Reaction to Rightmove house price index as house prices jump by almost £8k

With the price of property coming to market having risen by 2.3% this month (+£7,785) to a record of £348,804 the market has been quick to react.

The full story can be read here.

Reaction

Tomer Aboody, director of property lender MT Finance:

“The rush to buy a home seen over the past 18 months is by no means over, with buyers still looking to take advantage of the low interest rate environment before affordability becomes an issue.

“With space at a premium, and working environments having changed with more people working from home a few days a week, savings made on commuting can be put towards the mortgage.

“Lack of supply of quality and sustainable homes in the most desired locations continues to fuel the frenzy, resulting many sellers having the luxury of multiple offers on their homes, pushing prices ever higher.”

Jeremy Leaf, north London estate agent and a former RICS chairman:

“The market is continuing where it left off at the end of last year. Although Rightmove‘s figures are based on asking, rather than selling, prices, there still seems to be scope for further increases.

“Demand hasn’t been blown off course so far by the weather, rising interest rates or inflation as we have recorded a significant proportion of buyers who missed out in some of last year’s competitive bidding returning for another try.

“Listings are increasing but not fast enough to satisfy appetite for houses in particular which is inevitably reducing the number of transactions.

“Looking forward, stretched affordability will mean prices cannot keep rising at the same pace but certainly there’s no sign of any significant softening yet.”
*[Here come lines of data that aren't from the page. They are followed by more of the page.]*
-- ==== Sys2Proof/Laws/Exec.lean ====
section
/-! SUPPORT. What the parameters of a whole instruction can do, and from it everything each instruction can do. -/

namespace Sys2Proof.Machine

/-- Two sources that resolve. -/
theorem twoSources_ok {s : State} {m1 m2 : Mode} {a b : Word} (k : Word → Word → State → Outcome)
    (hr : s.hasRoom 2) (ha : s.source m1 0 = .ok a) (hb : s.source m2 1 = .ok b) :
    twoSources m1 m2 s k =
      k a b (s.past 2 (touchAll (s.sourceReads m1 0 ++ s.sourceReads m2 1) s.memDom)) := by
  have h1 := readParam_past (n := 0) (d := s.memDom) ⟨hr.1, by have := hr.2; omega⟩ ha
  rw [past_memDom] at h1
  simp only [twoSources, h1, finish_ok, readParam_past (n := 1) hr hb, touchAll_append]

/-- Three parameters that resolve. -/
theorem threeParams_ok {s : State} {m1 m2 m3 : Mode} {a b : Word} {d : Nat}
    (k : Word → Word → Nat → State → Outcome) (hr : s.hasRoom 3) (ha : s.source m1 0 = .ok a)
    (hb : s.source m2 1 = .ok b) (hd : s.dest m3 2 = .ok d) :
    threeParams m1 m2 m3 s k =
      k a b d (s.past 3 (touchAll (s.sourceReads m1 0 ++ s.sourceReads m2 1 ++ [s.cursor 2]) s.memDom)) := by
  rw [threeParams, twoSources_ok _ ⟨hr.1, by have := hr.2; omega⟩ ha hb]
  simp only [writeParam_past (n := 2) hr hd, finish_ok, touchAll_append, touchAll_cons, touchAll_nil]

/-- Everything two sources can do: resolve, or raise a fault after `n` of them have. -/
theorem twoSources_cases (m1 m2 : Mode) (s : State) (k : Word → Word → State → Outcome) :
    (∃ a b as, InAddr as ∧ s.hasRoom 2 ∧ s.source m1 0 = .ok a ∧ s.source m2 1 = .ok b ∧
      twoSources m1 m2 s k = k a b (s.past 2 (touchAll as s.memDom))) ∨
    (∃ f n as, n ≤ 1 ∧ s.CanPass n ∧ InAddr as ∧
      twoSources m1 m2 s k = .next (raise f (s.past n (touchAll as s.memDom)))) := by
  have h1 := readParam_past_cases m1 (s := s) (n := 0) s.memDom (.inl rfl)
  rw [past_memDom] at h1
  rcases h1 with ⟨a, hr1, ha, h1⟩ | ⟨f, as, hb, h1⟩
  · have hs1 : InAddr (s.sourceReads m1 0) := sourceReads_bound (by have := hr1.2; omega)
    rcases readParam_past_cases m2 (n := 1) (touchAll (s.sourceReads m1 0) s.memDom) (.inr hr1) with
      ⟨b, hr2, hb, h2⟩ | ⟨f, as, hbd, h2⟩
    · have hs2 : InAddr (s.sourceReads m2 1) := sourceReads_bound (by have := hr2.2; omega)
      exact .inl ⟨a, b, _, inAddr_append hs1 hs2, hr2, ha, hb, twoSources_ok k hr2 ha hb⟩
    · refine .inr ⟨f, 1, s.sourceReads m1 0 ++ as, by omega, .inr hr1, ?_, ?_⟩
      · intro x hx
        rcases List.mem_append.mp hx with hx | hx
        · exact hs1 x hx
        · exact hbd x hx
      · simp only [twoSources, h1, finish_ok, h2, finish_raised, touchAll_append]
  · exact .inr ⟨f, 0, as, by omega, .inl rfl, hb, by simp only [twoSources, h1, finish_raised]⟩

/-- Everything three parameters can do. -/
theorem threeParams_cases (m1 m2 m3 : Mode) (s : State) (k : Word → Word → Nat → State → Outcome) :
    (∃ a b d as, InAddr as ∧ d ≤ Config.addrMax ∧ s.hasRoom 3 ∧ s.source m1 0 = .ok a ∧ s.source m2 1 = .ok b ∧
      s.dest m3 2 = .ok d ∧ threeParams m1 m2 m3 s k = k a b d (s.past 3 (touchAll as s.memDom))) ∨
    (∃ f n as, n ≤ 2 ∧ s.CanPass n ∧ InAddr as ∧
      threeParams m1 m2 m3 s k = .next (raise f (s.past n (touchAll as s.memDom)))) := by
  rcases twoSources_cases m1 m2 s (fun a b s2 => (writeParam m3 s2).finish fun d s3 => k a b d s3) with
    ⟨a, b, as, hb1, hr, ha, hb, h⟩ | ⟨f, n, as, hn, hp, hb, h⟩
  · rcases writeParam_past_cases m3 (touchAll as s.memDom) (.inr hr) with
      ⟨d, hr3, hd, hw⟩ | ⟨f, bs, hbs, hw⟩
    · have hc : s.cursor 2 ≤ Config.addrMax := cursor_bound 2 (by have := hr3.2; omega)
      refine .inl ⟨a, b, d, as ++ [s.cursor 2], inAddr_append hb1 (inAddr_cons hc inAddr_nil), effective_bound hd,
        hr3, ha, hb, hd, ?_⟩
      rw [threeParams, h]
      simp only [hw, finish_ok, touchAll_append, touchAll_cons, touchAll_nil]
    · refine .inr ⟨f, 2, as ++ bs, by omega, .inr hr, inAddr_append hb1 hbs, ?_⟩
      rw [threeParams, h]
      simp only [hw, finish_raised, touchAll_append]
  · exact .inr ⟨f, n, as, by omega, hp, hb, by rw [threeParams, h]⟩

/-- What an instruction of format F3 can do: store one value at its destination, or raise a fault. -/
theorem exec_f3_cases {i : Instr} {m1 m2 m3 : Mode} (s : State)
    (hi : i ∈ [Instr.add m1 m2 m3, .mul m1 m2 m3, .lt m1 m2 m3, .eq m1 m2 m3]) :
    (∃ d v as, InAddr as ∧ d ≤ Config.addrMax ∧ s.hasRoom 3 ∧ s.dest m3 2 = .ok d ∧
      exec i s = .next (memWrite d v (s.past 3 (touchAll as s.memDom)))) ∨
    (∃ f n as, n ≤ 3 ∧ s.CanPass n ∧ InAddr as ∧
      exec i s = .next (raise f (s.past n (touchAll as s.memDom)))) := by
  have main : ∀ k : Word → Word → Nat → State → Outcome,
      (∀ a b d t, (∃ v, k a b d t = .next (memWrite d v t)) ∨ ∃ f, k a b d t = .next (raise f t)) →
      (∃ d v as, InAddr as ∧ d ≤ Config.addrMax ∧ s.hasRoom 3 ∧ s.dest m3 2 = .ok d ∧
        threeParams m1 m2 m3 s k = .next (memWrite d v (s.past 3 (touchAll as s.memDom)))) ∨
      (∃ f n as, n ≤ 3 ∧ s.CanPass n ∧ InAddr as ∧
        threeParams m1 m2 m3 s k = .next (raise f (s.past n (touchAll as s.memDom)))) := by
    intro k hk
    rcases threeParams_cases m1 m2 m3 s k with ⟨a, b, d, as, hb, hd, hr, -, -, hdst, h⟩ | ⟨f, n, as, hn, hp, hb, h⟩
    · rcases hk a b d (s.past 3 (touchAll as s.memDom)) with ⟨v, hv⟩ | ⟨f, hf⟩
      · exact .inl ⟨d, v, as, hb, hd, hr, hdst, by rw [h, hv]⟩
      · exact .inr ⟨f, 3, as, by omega, .inr hr, hb, by rw [h, hf]⟩
    · exact .inr ⟨f, n, as, by omega, hp, hb, h⟩
  simp only [List.mem_cons, List.not_mem_nil, or_false] at hi
  rcases hi with rfl | rfl | rfl | rfl
  · refine main _ fun a b d t => ?_
    unfold storeExact; split
    · exact .inl ⟨_, rfl⟩
    · exact .inr ⟨_, rfl⟩
  · refine main _ fun a b d t => ?_
    unfold storeExact; split
    · exact .inl ⟨_, rfl⟩
    · exact .inr ⟨_, rfl⟩
  · exact main _ fun a b d t => .inl ⟨_, rfl⟩
  · exact main _ fun a b d t => .inl ⟨_, rfl⟩

/-- What a jump can do: move `IP` somewhere, or raise a fault. -/
theorem exec_jump_cases {i : Instr} {m1 m2 : Mode} (s : State) (hi : i ∈ [Instr.jt m1 m2, .jf m1 m2]) :
    (∃ target as, InAddr as ∧ exec i s = .next { s with ip := target, memDom := touchAll as s.memDom }) ∨
    (∃ f n as, n ≤ 1 ∧ s.CanPass n ∧ InAddr as ∧
      exec i s = .next (raise f (s.past n (touchAll as s.memDom)))) := by
  have main : ∀ k : Word → Word → State → Outcome,
      (∀ a b t, ∃ target, k a b t = .next { t with ip := target }) →
      (∃ target as, InAddr as ∧
        twoSources m1 m2 s k = .next { s with ip := target, memDom := touchAll as s.memDom }) ∨
      (∃ f n as, n ≤ 1 ∧ s.CanPass n ∧ InAddr as ∧
        twoSources m1 m2 s k = .next (raise f (s.past n (touchAll as s.memDom)))) := by
    intro k hk
    rcases twoSources_cases m1 m2 s k with ⟨a, b, as, hb, hr, -, -, h⟩ | h
    · obtain ⟨target, ht⟩ := hk a b (s.past 2 (touchAll as s.memDom))
      exact .inl ⟨target, as, hb, by rw [h, ht]; rfl⟩
    · exact .inr h
  simp only [List.mem_cons, List.not_mem_nil, or_false] at hi
  rcases hi with rfl | rfl
  · refine main _ fun a b t => ?_
    cases isNonzero a
    · exact ⟨t.ip, rfl⟩
    · exact ⟨b, rfl⟩
  · refine main _ fun a b t => ?_
    cases isNonzero a
    · exact ⟨b, rfl⟩
    · exact ⟨t.ip, rfl⟩

/-- What `OUT` can do. -/
theorem exec_out_cases (m : Mode) (s : State) :
    (∃ v as, InAddr as ∧ s.hasRoom 1 ∧
      exec (.out m) s = .next (outPush v (s.past 1 (touchAll as s.memDom)))) ∨
    (∃ f as, InAddr as ∧ exec (.out m) s = .next (raise f (s.past 0 (touchAll as s.memDom)))) := by
  have h := readParam_past_cases m (s := s) (n := 0) s.memDom (.inl rfl)
  rw [past_memDom] at h
  rcases h with ⟨v, hr, -, h⟩ | ⟨f, as, hb, h⟩
  · exact .inl ⟨v, _, sourceReads_bound (s := s) (k := 0) (m := m) (by have := hr.2; omega), hr,
      by simp only [exec, execOut, h, finish_ok]⟩
  · exact .inr ⟨f, as, hb, by simp only [exec, execOut, h, finish_raised]⟩

/-- What `ARB` can do. -/
theorem exec_arb_cases (m : Mode) (s : State) :
    (∃ v as, InAddr as ∧ s.hasRoom 1 ∧
      exec (.arb m) s = .next { s.past 1 (touchAll as s.memDom) with rb := v }) ∨
    (∃ f n as, n ≤ 1 ∧ s.CanPass n ∧ InAddr as ∧
      exec (.arb m) s = .next (raise f (s.past n (touchAll as s.memDom)))) := by
  have h := readParam_past_cases m (s := s) (n := 0) s.memDom (.inl rfl)
  rw [past_memDom] at h
  rcases h with ⟨v, hr, -, h⟩ | ⟨f, as, hb, h⟩
  · have hs : InAddr (s.sourceReads m 0) := sourceReads_bound (by have := hr.2; omega)
    by_cases hf : Fits (s.rb.toInt + v.toInt)
    · exact .inl ⟨narrow (s.rb.toInt + v.toInt), _, hs, hr, by
        simp only [exec, execArb, h, finish_ok]; unfold addToBase; exact if_pos hf⟩
    · exact .inr ⟨.arithmeticOverflow, 1, _, by omega, .inr hr, hs, by
        simp only [exec, execArb, h, finish_ok]; unfold addToBase; exact if_neg hf⟩
  · exact .inr ⟨f, 0, as, by omega, .inl rfl, hb, by simp only [exec, execArb, h, finish_raised]⟩

/-- What `IN` can do: suspend with the channel empty, store the oldest entry, or raise a fault. -/
theorem exec_in_cases (m : Mode) (s : State) :
    (s.input = [] ∧ exec (.inp m) s = .next (suspend s)) ∨
    (∃ v rest d as, s.input = v :: rest ∧ InAddr as ∧ d ≤ Config.addrMax ∧ s.hasRoom 1 ∧ s.dest m 0 = .ok d ∧
      exec (.inp m) s = .next (memWrite d v { s.past 1 (touchAll as s.memDom) with input := rest })) ∨
    (∃ v rest f as, s.input = v :: rest ∧ InAddr as ∧
      exec (.inp m) s = .next (raise f (s.past 0 (touchAll as s.memDom)))) := by
  cases hin : s.input with
  | nil => exact .inl ⟨rfl, by simp [exec, execIn, inEmpty, hin]⟩
  | cons v rest =>
    have h := writeParam_past_cases m (s := s) (n := 0) s.memDom (.inl rfl)
    rw [past_memDom] at h
    rcases h with ⟨d, hr, hd, h⟩ | ⟨f, as, hb, h⟩
    · have hc : s.cursor 0 ≤ Config.addrMax := cursor_bound 0 (by have := hr.2; omega)
      refine .inr (.inl ⟨v, rest, d, [s.cursor 0], rfl, inAddr_cons hc inAddr_nil, effective_bound hd, hr, hd, ?_⟩)
      simp [exec, execIn, inEmpty, hin, h, inPop, State.past]
    · exact .inr (.inr ⟨v, rest, f, as, rfl, hb, by simp [exec, execIn, inEmpty, hin, h]⟩)

end Sys2Proof.Machine
end

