-- ==== Sys2Proof/Tests/Slice0.lean ====
section
/-! SUPPORT. Tests: words written out from the spec's encodings, ill-formed instructions, one step per instruction with
the result the spec's vectors give (95_test_vectors.md, by id), and for every statement with hypotheses a state that
meets them. -/

namespace Sys2Proof.Tests

open Sys2Proof Sys2Proof.Machine

/-- The machine after `Reset(image)` and the pushing of `input`. -/
def start (image input : List Word) : State := { resetWith image with input := input }

/-- The machine at `ip` with relative base `rb`, over an image. -/
def entry (image : List Word) (ip rb : Word) (input : List Word) : State :=
  { resetWith image with ip := ip, rb := rb, input := input }

/-- A machine whose cells from address `a` on hold `ws`, at `ip`. -/
def placed (a : Nat) (ws : List Word) (ip rb : Word) (input : List Word) : State :=
  { loadFrom a ws State.reset with ip := ip, rb := rb, input := input }

def after (o : Outcome) : Option State :=
  match o with
  | .next t => some t
  | .fault _ => none
  | .refused _ => none

/-- `IP`, `STATE` and `FAULT` after one step. -/
def verdict (s : State) : Option (Int × ExecState × Option FaultKind) :=
  (after (step s)).map fun t => (t.ip.toInt, t.status, t.fault)

/-- One cell after one step. -/
def cellAfter (s : State) (a : Nat) : Option Int := (after (step s)).map fun t => (readCell t.mem a).toInt

/-! ### Decoding: words written digit by digit, ten-thousands to units, as opcode_table.json spells them -/

/-- `CBA01` with C = 2, B = 1, A = 0. -/
theorem test_decode_add : decode 21001 = .ok (.add .position .immediate .relative) := by decide
/-- `CBA02` with C = 0, B = 2, A = 1. -/
theorem test_decode_mul : decode 2102 = .ok (.mul .immediate .relative .position) := by decide
/-- `--A03` with A = 2. -/
theorem test_decode_in : decode 203 = .ok (.inp .relative) := by decide
/-- `--A04` with A = 1, unexamined digits 7 and 8. -/
theorem test_decode_out : decode 87104 = .ok (.out .immediate) := by decide
/-- `-BA05` with B = 0, A = 1. -/
theorem test_decode_jt : decode 105 = .ok (.jt .immediate .position) := by decide
/-- `-BA06` with B = 1, A = 0 (42_jumps.md R91's example). -/
theorem test_decode_jf : decode 1006 = .ok (.jf .position .immediate) := by decide
/-- `CBA07` with C = 2, B = 0, A = 1. -/
theorem test_decode_lt : decode 20107 = .ok (.lt .immediate .position .relative) := by decide
/-- `CBA08` with C = 0, B = 1, A = 0 (43_compare.md R96's example). -/
theorem test_decode_eq : decode 1008 = .ok (.eq .position .immediate .position) := by decide
/-- `--A09` with A = 2. -/
theorem test_decode_arb : decode 209 = .ok (.arb .relative) := by decide
/-- `---99` with every unexamined digit 9 (R54). -/
theorem test_decode_hlt : decode 99999 = .ok .hlt := by decide
/-- A mode digit 3 to 9 is a bad mode (R64). -/
theorem test_decode_bad_modes :
    decode 301 = .ok (.add (.unknown 0) .position .position) ∧ decode 9104 = .ok (.out .immediate) ∧
    decode 903 = .ok (.inp (.unknown 6)) := by decide
/-- R64: opcodes 0 and 10 to 98 are none, and `-99` is not `HLT` (H8). -/
theorem test_decode_rejects :
    decode 0 = .error (.noSuchOpcode 0) ∧ decode 10 = .error (.noSuchOpcode 10) ∧
    decode 1198 = .error (.noSuchOpcode 98) ∧ decode (-99) = .error .negativeWord := by decide
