-- ==== Sys2Proof/Decode.lean ====
section
/-! DEFINITION. The command that a word of the table spells. The table gives no row any bits: commands are
not encoded. (The tile program's 64-bit instruction words are decoded by the tile, in TileCode.lean.) -/

namespace Sys2Proof

/-- No row of the table of operations and events has bits, so no word spells a command. -/
def decodeTableWord (_nbits _w : Nat) : Option Instr := none

end Sys2Proof
end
Andrew Teacher, independent property expert and founder at Blackstock Consulting: 

“The housing market now seems to be decompressing, with interest from buyers expanding and sprawling like a giant slinky spring. However, it’s important to put these statistics into context as they are for the first real month since the Covid cloud started to lift.

“The other key point is that the result of caution driven by Covid sas been a lack of supply, with people hedging their bets and holding off from buying or selling their home.

“This in itself has been a key driver of pricing as those areas of the market with significant interest, like London and many others, will likely have been more competitive than in a traditional market.” 

James Forrester, managing director of Birmingham estate agent Barrows and Forrester:

“There’s certainly been no let up in the sheer volume of buyers swamping the market and we continue to see high numbers fighting it out for a very limited level of stock, the result of which is an inevitable boost to property values.

However, we’re also seeing sellers preempt this high demand and enter the market at a far higher price point to take advantage of this buyer desperation and this has pushed asking prices up at their highest monthly rate in over two decades.”

Marc von Grundherr, director of London estate agent Benham and Reeves:

“There have been numerous signs that the London market is starting to turn in recent months and it is very likely we’ve now seen the back of the capital’s pandemic house price slump. 

The start of 2022 has been exceptionally busy and buyer enquiries have shot through the roof, as

London home buyers try to get in quick and secure a purchase before house prices start to accelerate. 

It’s only a matter of time before this initial buyer demand and the sharp increase in asking prices starts to filter through to completed sales, at which point we expect home sellers across the London market will further up their asking prices as a result of this growing market confidence.”

Geoff Garrett, director of Henry Dannell:

“It remains very much a sellers market and the continued increase in asking price expectations demonstrates this, as buyers are further stretched in order to secure a home.

However, with high chances of at least two further interest rate increases over the course of this year, those purchasing with the help of a tracker or variable rate mortgage will notice their monthly costs climb significantly.

While it’s a competitive market, it’s strongly advisable to avoid over stretching yourself financially to secure a purchase, as this could well lead to financial instability further down the line.”